Donna Austin, a staunch supporter of mixed-use development, believes the city needs to step up and provide more housing and retail. She would support higher density and height along the transit corridor. She described herself as “fiscally very conservative,” not too keen on Measure C, but said it’s a tax that will not hurt residents. Measure C, which is on the November 8 ballot, proposes to raise the city’s transient occupancy tax (TOT) paid by hotel guests from 10 percent to 12 percent. There are other ways to obtain revenue, she said. She is for more housing, especially since Apple is expanding. Austin is against rent control because she does not believe renters or landlords would be motivated to renovate. She believes the city is already one of the greenest communities in the region and residents should be free to follow green practices that best suit them. A former San Jose teacher and an active community volunteer, Austin has served on the city’s planning commission and was honored by the Cupertino Chamber of Commerce as this year’s citizen of the year. She believes with her teaching skills, she would bring a different perspective to the council and benefit the city.
Marty Miller, who is a REALTOR® and SILVAR member, wants the city to be more friendly toward businesses. He is in general opposed to all taxes. He believes Californians are overtaxed and that the state tax system is badly in need of reform. By raising the cost for travelers to stay in Cupertino, Miller said the passage of Measure C will ultimately hurt businesses and the city. More housing is needed in Cupertino and there should be a better balance of jobs and housing, he said. If more people lived closer to where they worked, there would be even less traffic, he noted. Miller is opposed to rent control and called it “misguided government policy.” He is also against imposing green building standards on the community. Incentives are the way to go; not mandates. There are two things that kill jobs and growth, said Miller – taxes and excessive regulation, so government should leave the market alone. A REALTOR®, who has been on the planning commission for the past nine years, Miller said the “real power is in the city council.” It is why he is a candidate. He said he would be an appropriate representative of the business community, especially REALTOR®s.
Rod Sinks is frustrated at city projects that have stalled, especially Vallco Shopping Mall, and he is running because he wants to push them through.

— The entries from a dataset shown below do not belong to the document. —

-- ==== Sys2Proof/Tests/Slice0.lean ====
section
/-! SUPPORT. Tests of this row: ill-formed terms that the check of WellFormed refuses, small steps whose results come from
the spec, and for each statement of Obligations states and operands that meet its hypotheses (a witness for each clause). -/
set_option Elab.async false

namespace Sys2Proof.Tests
open Sys2Proof Sys2Proof.Machine

/-! ### Helpers -/

/-- The block out of reset, before any queue or namespace. -/
def on : State := { State.reset with power := { PowerSt.reset with held := false } }

/-- An admin command of PF0. -/
def hA : Hdr := ⟨.pf0, 0, 7⟩

/-- A command of I/O queue 1 of PF0. -/
def hIo : Hdr := ⟨.pf0, 1, 3⟩

/-- A state after the command of h, fetched there, has begun. -/
def begun (s : State) (h : Hdr) : State := s.modCtx h fun c => { c with begun := true }

/-- The block with the command of hA fetched, and with it begun. -/
def fetA : State := on.addCtx hA
def onA : State := begun fetA hA

/-- The block with the command of hIo fetched, and with it begun. -/
def fetIo : State := on.addCtx hIo
def onIo : State := begun fetIo hIo

theorem on_begins_admin : fetA.begin hA = some onA := rfl
theorem on_begins_io : fetIo.begin hIo = some onIo := rfl
theorem on_starts : Starts fetA hA onA := ⟨rfl, rfl, rfl, rfl⟩
theorem on_admin_starts : AdminStarts fetA hA onA := ⟨on_starts, rfl⟩
theorem on_io_starts : IoStarts fetIo hIo onIo := ⟨rfl, rfl, rfl⟩
theorem on_buffers : Buffers onA hA := by
  intro n
  have c : onA.ctx? hA = some { Ctx.new hA (plainSqe hA.cid) 0 0 0 with begun := true } := by decide
  simp [State.adminBuffer, c, Ctx.new, plainSqe, prpCheck]

/-! ### Witnesses: cells, fabric and configuration plane -/

def item : WorkItem :=
  { role := .host, prod := .hostFrontA, tag := 5, ldpc := some .encode, fn := none, gen := 0, cmd := none, faults := 0 }
def itemKey : Nat := queueKey (producerQuadrant item.prod) item.role.code
def queued (n : Nat) : State := on.setQueue itemKey (List.replicate n item)
def holding (n : Nat) : State := { queued n with cells := { (queued n).cells with held := [item] } }
theorem queued_length (n : Nat) : ((queued n).workQueue itemKey).length = n := by simp [queued]
theorem holding_length (n : Nat) : ((holding n).workQueue itemKey).length = n := queued_length n

theorem wit_post_room : ((queued 1023).workQueue itemKey).length < 1024 := by have := queued_length 1023; omega
theorem wit_post_full : 1024 ≤ ((queued 1024).workQueue itemKey).length := by have := queued_length 1024; omega
theorem wit_repost_room : (holding 1023).cells.held.find? (fun v => v.prod = item.prod ∧ v.tag = 5) = some item ∧
    ((holding 1023).workQueue itemKey).length < 1024 := ⟨rfl, by have := holding_length 1023; omega⟩
theorem wit_repost_full : (holding 1024).cells.held.find? (fun v => v.prod = item.prod ∧ v.tag = 5) = some item ∧
    1024 ≤ ((holding 1024).workQueue itemKey).length := ⟨rfl, by have := holding_length 1024; omega⟩

/-- Cell 0 is active for host work and drains; or one item waits for it in the unit of the producer's quadrant. -/
def busyCell : State :=
  (on.keep Obj.cellRole 1 0).setCell 0 { drainTo := some 1, drained := false, items := [item], lane := [], keys := [] }

def hostCell : State := { (queued 1).keep Obj.cellRole 1 0 with cells := { (queued 1).cells with released := true } }

theorem wit_cell_takes : hostCell.cells.released = true ∧ hostCell.cellState 0 = 1 ∧ (hostCell.cell 0).items.length < 40 ∧
    [cellQuadrant 0, (cellQuadrant 0 + 1) % 4, (cellQuadrant 0 + 2) % 4, (cellQuadrant 0 + 3) % 4]
      = [] ++ producerQuadrant item.prod :: [1, 2, 3] ∧
    hostCell.workQueue (queueKey (producerQuadrant item.prod) (hostCell.cellRole 0)) = [item] ∧
    hostCell.staleWork item = false := by decide
theorem wit_cell_result : (busyCell.cell 0).items.find? (fun v => v.prod = item.prod ∧ v.tag = 5) = some item ∧
    busyCell.staleWork item = false := by decide
theorem wit_cell_drained :
    (busyCell.cell 0).drainTo.isSome = true ∧ ∀ w ∈ (busyCell.cell 0).items, busyCell.staleWork w = false := by decide

theorem wit_watchdog : (on.keep Obj.fenceCount 254 95).cellRole 95 ≠ 7 ∧
    (on.keep Obj.fenceCount 254 95).cfg Obj.fenceCount 95 < 255 := by decide
theorem wit_fault_again : ({ item with faults := 1 } : WorkItem).faults < 2 := by decide
theorem wit_fault_fails : 2 ≤ ({ item with faults := 2, cmd := some hIo } : WorkItem).faults ∧
    (onIo.ctx? hIo).map (·.done) = some none := by decide

def packet : Packet := ⟨11, 9, 0, 0, .request, 3, 8, 255, false, .cell 95, none⟩
def answer : Packet := { packet with vc := .response }
theorem wit_packet_route : 11 ≤ (11 - packet.dstX.val) + (packet.dstX.val - 11) := by decide
theorem wit_packet_open : on.isolated 11 9 = false ∧ on.isolated 0 0 = false := by decide
theorem wit_packet_cut : (on.keep Obj.domainsFailed (2 ^ nodeDomain 11 9)).isolated 11 9 = true := by decide
theorem wit_packet_enters : BeatErr_bad (([] : List BeatErr).headD .clean) = false ∧
    ((on.input (inputKey 11 9 5 packet.vc.code)).map (fun q => 1 + q.beats.val)).sum + (1 + packet.beats.val) ≤ 18 := by decide
theorem wit_packet_oldest : oldest [(0, packet), (1, { packet with age := 254 })] = some (0, packet) := by decide
theorem wit_packet_sunk : packet.vc = .request ∧ packet.poisoned = false ∧ answer.vc = .response ∧ answer.poisoned = false ∧
    ({ packet with poisoned := true } : Packet).poisoned = true := by decide

def laneErrs (e : LaneErr) (out : Nat) : State := { on with cells := { on.cells with
  laneErrs := [(laneKey 11 9 3 2, e)], lanesOut := if out = 0 then [] else [(routerKey 11 9 * 6 + 3, out)] } }
theorem wit_lane_hard : ((laneErrs ⟨0, 0, true⟩ 0).laneErr (laneKey 11 9 3 2)).hard = true ∧
    ((laneErrs ⟨0, 0, true⟩ 0).lanesOut 11 9 3).testBit 2 = false ∧ (laneErrs ⟨0, 0, true⟩ 0).lanesOut 11 9 3 ||| 2 ^ 2 ≠ 15 := by
  decide
theorem wit_lane_corrected : 64 < ((laneErrs ⟨65, 0, false⟩ 0).laneErr (laneKey 11 9 3 2)).count ∧
    ((laneErrs ⟨64, 0, false⟩ 0).laneErr (laneKey 11 9 3 2)).count ≤ 64 ∧
    ((laneErrs ⟨64, 0, false⟩ 0).laneErr (laneKey 11 9 3 2)).hard = false := by decide
theorem wit_lane_last : ((laneErrs ⟨65, 0, false⟩ 11).lanesOut 11 9 3).testBit 2 = false ∧
    (laneErrs ⟨65, 0, false⟩ 11).lanesOut 11 9 3 ||| 2 ^ 2 = 15 := by decide

def req (n : Nat) (c : Consumer) : FabricReq :=
  { tag := 9, reissues := n, accepted := false, consumer := c, agent := none, packet := packet, port := 5, since := 0 }
def asked (n : Nat) (c : Consumer) : State := { on with cells := { on.cells with reqs := [req n c] } }
def fabricLimit : Nat := 1000 * on.cfg Obj.fabricTimeout
theorem wit_reissue_early : (asked 2 (.cell 95)).cells.reqs.find? (·.tag = 9) = some (req 2 (.cell 95)) ∧
    ((asked 2 (.cell 95)).tick (fabricLimit - 1)).timeoutRuns (req 2 (.cell 95)) = true ∧
    ((asked 2 (.cell 95)).tick (fabricLimit - 1)).now < 0 + 1000 * (asked 2 (.cell 95)).cfg Obj.fabricTimeout := by decide
theorem wit_reissue : (asked 2 (.cell 95)).cells.reqs.find? (·.tag = 9) = some (req 2 (.cell 95)) ∧
    ((asked 2 (.cell 95)).tick fabricLimit).timeoutRuns (req 2 (.cell 95)) = true ∧
    0 + 1000 * (asked 2 (.cell 95)).cfg Obj.fabricTimeout ≤ ((asked 2 (.cell 95)).tick fabricLimit).now := by decide
theorem wit_reissue_ends : (asked 3 (.cell 95)).cells.reqs.find? (·.tag = 9) = some (req 3 (.cell 95)) ∧
    ((asked 3 (.cell 95)).tick fabricLimit).timeoutRuns (req 3 (.cell 95)) = true ∧
    0 + 1000 * (asked 3 (.cell 95)).cfg Obj.fabricTimeout ≤ ((asked 3 (.cell 95)).tick fabricLimit).now ∧
    (asked 3 (.cell 95)).cellRole 95 ≠ 7 := by decide
theorem wit_reissue_host : (asked 3 (.hostFront hIo)).cells.reqs.find? (·.tag = 9) = some (req 3 (.hostFront hIo)) ∧
    ((asked 3 (.hostFront hIo)).tick fabricLimit).timeoutRuns (req 3 (.hostFront hIo)) = true ∧
    0 + 1000 * (asked 3 (.hostFront hIo)).cfg Obj.fabricTimeout ≤ ((asked 3 (.hostFront hIo)).tick fabricLimit).now := by decide
theorem wit_reissue_room : ((on.input (inputKey 11 9 5 packet.vc.code)).map (fun q => 1 + q.beats.val)).sum + (1 + 8) ≤ 18 := by
  decide

theorem wit_plane_open : on.planeOpen false = true ∧ (on.domain 2).state = .on := by decide
theorem wit_plane_closed : ((on.setDomain 2 { on.domain 2 with state := .off }).domain 2).state ≠ .on := by decide
theorem wit_plane_unpark : on.domainOn 10 = true ∧ (on.domain 10).state = .on := by decide
theorem wit_plane_role : cellDomain 0 = 10 ∧ on.cellRole 0 = 0 := by decide
theorem wit_plane_temps : 10 ≤ (10 : Fin 56).val := by decide
theorem wit_plane_fails : 3 < 4 ∧ 54 ≤ (54 : Fin 56).val ∧ 10 ≤ (33 : Fin 56).val ∧ (33 : Fin 56).val ≤ 33 := by decide

/-! ### Witnesses: host link, functions and instances -/

/-- The block with a function as given. -/
def withFn (f : Func) (x : Fn) : State := on.setFn f x
def online : Fn := { Fn.init .online with en := true, rdy := true }
def dualOn : State := on.keep Obj.portMode 1
def lastVf : Func := .inst 1023

theorem wit_flr_instance : (withFn lastVf online).present lastVf = true ∧ ((withFn lastVf online).fn lastVf).fence = none ∧
    ((withFn lastVf online).fn lastVf).en = true := by decide
theorem wit_flr_joins : ((withFn lastVf { online with fence := some ⟨4, .absent, []⟩ }).fn lastVf).fence ≠ none := by decide
theorem wit_flr_absent : on.present lastVf = false ∧ (on.fn lastVf).en = false := by decide
theorem wit_port_a : on.portExists .a = true ∧ on.has Mode.holdUp = false := by decide
theorem wit_port_b : dualOn.portExists .b = true ∧ dualOn.has Mode.holdUp = false := by decide
theorem wit_fenced_by : (on.fn .pf0).fence = none ∧ on.present .pf0 = true := by decide
theorem wit_manager_disable : dualOn.portExists .b = true ∧ ((dualOn.setFn .pf1 online).fn (managerOf .b)).en = true := by decide
theorem wit_fence_complete :
    ((withFn lastVf { online with state := .fencing, fence := some ⟨3, .offline, [hA]⟩ }).fn lastVf).fence
      = some ⟨3, .offline, [hA]⟩ := by decide

def numVfs (n : Nat) (e : Bool) : State := on.setPort .a { PortSt.reset with numVfs := n, vfEnable := e }
theorem wit_vf_enable : (numVfs 1024 false).portExists .a = true ∧ ((numVfs 1024 false).port .a).vfEnable = false ∧
    (numVfs 1024 false).portOf 1023 = .a ∧ ((numVfs 1024 false).fn (.inst 1023)).state = .absent ∧
    1023 - 0 < ((numVfs 1024 false).port .a).numVfs := by decide
theorem wit_vf_disable : (numVfs 1024 true).portExists .a = true ∧ ((numVfs 1024 true).port .a).vfEnable = true := by decide
theorem wit_numvfs : on.portExists .a = true ∧ (on.port .a).vfEnable = false ∧ 1024 ≤ on.totalVfs .a ∧ on.security.rom = false := by
  decide
theorem wit_numvfs_dual : dualOn.portExists .b = true ∧ dualOn.totalVfs .b = 512 := by decide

The city needs to create things that cater to the people. More housing and development are keys to making Cupertino a destination place, so people will shop here and dine here, he said. Sinks said he worked as a volunteer to pass the parcel tax because he saw it as a strengthening measure to improve property values, but he is not a supporter of other taxes. He, too, said California needs to reform its tax system, which he feels inhibits mobility. He is opposed to rent control because it creates a disincentive. As co-founder of Bay Area for Clean Environment (formerly No Toxic Air), a grassroots environmental organization, Sinks said he is very excited about greening the community, but does not believe it should be mandated. Having launched successful high-tech start-up companies, Sinks believes he has the vision and the skills to bring a team together and make the council function more efficiently, especially at its meetings.
Gilbert Wong, who currently serves as mayor of Cupertino and is the lone incumbent in the race, said he would like to continue his work on the council. Born and raised in Cupertino, Wong served five years on the planning commission, prior to his election to the city council in 2007. He said the city has a great future with its excellent public schools. There are more things to come and he would like to see the development projects continued. Wong believes taxes should be the last resort and placing Measure C on the November ballot was just that. He explained Hewlett Packard’s departure left a $1 million dollar hole in the city’s finances. The TOT could raise $450,000 additional revenue for the city. He said he would support anything to protect Cupertino’s schools as long as it is reasonable, such as a school parcel tax. Wong noted, as a property manager, he too does not support rent control. He believes Cupertino’s green building standards should not raise the cost for builders, especially during these hard economic times. The city should stick to the minimum standards currently in place and review them next year, Wong said.
Members of the 2011 Bay Area REALTOR® Leadership Academy (BARLA) successfully completed the program this week. This year’s BARLA graduates are Sue Bose, Kevin Cole, Debra Cummins, Desiree Docktor, Anne Hansen, Penelope Huang, Linda Scheifler Marks, Mike O’Neill, Robert Pedro, Gema Smith, David Steil, Frank Vento, Jane Volpe and Aaron Wheeler.
BARLA is an alliance spearheaded in 2009 by past SILVAR president Julia Truesdale Keady involving members of the three neighboring Associations – SILVAR, the San Mateo County Association of REALTORS® and the Santa Clara County Association of REALTORS®. The goal is to develop a leadership program designed to identify, train and develop existing and emerging leaders to serve and advance organized real estate.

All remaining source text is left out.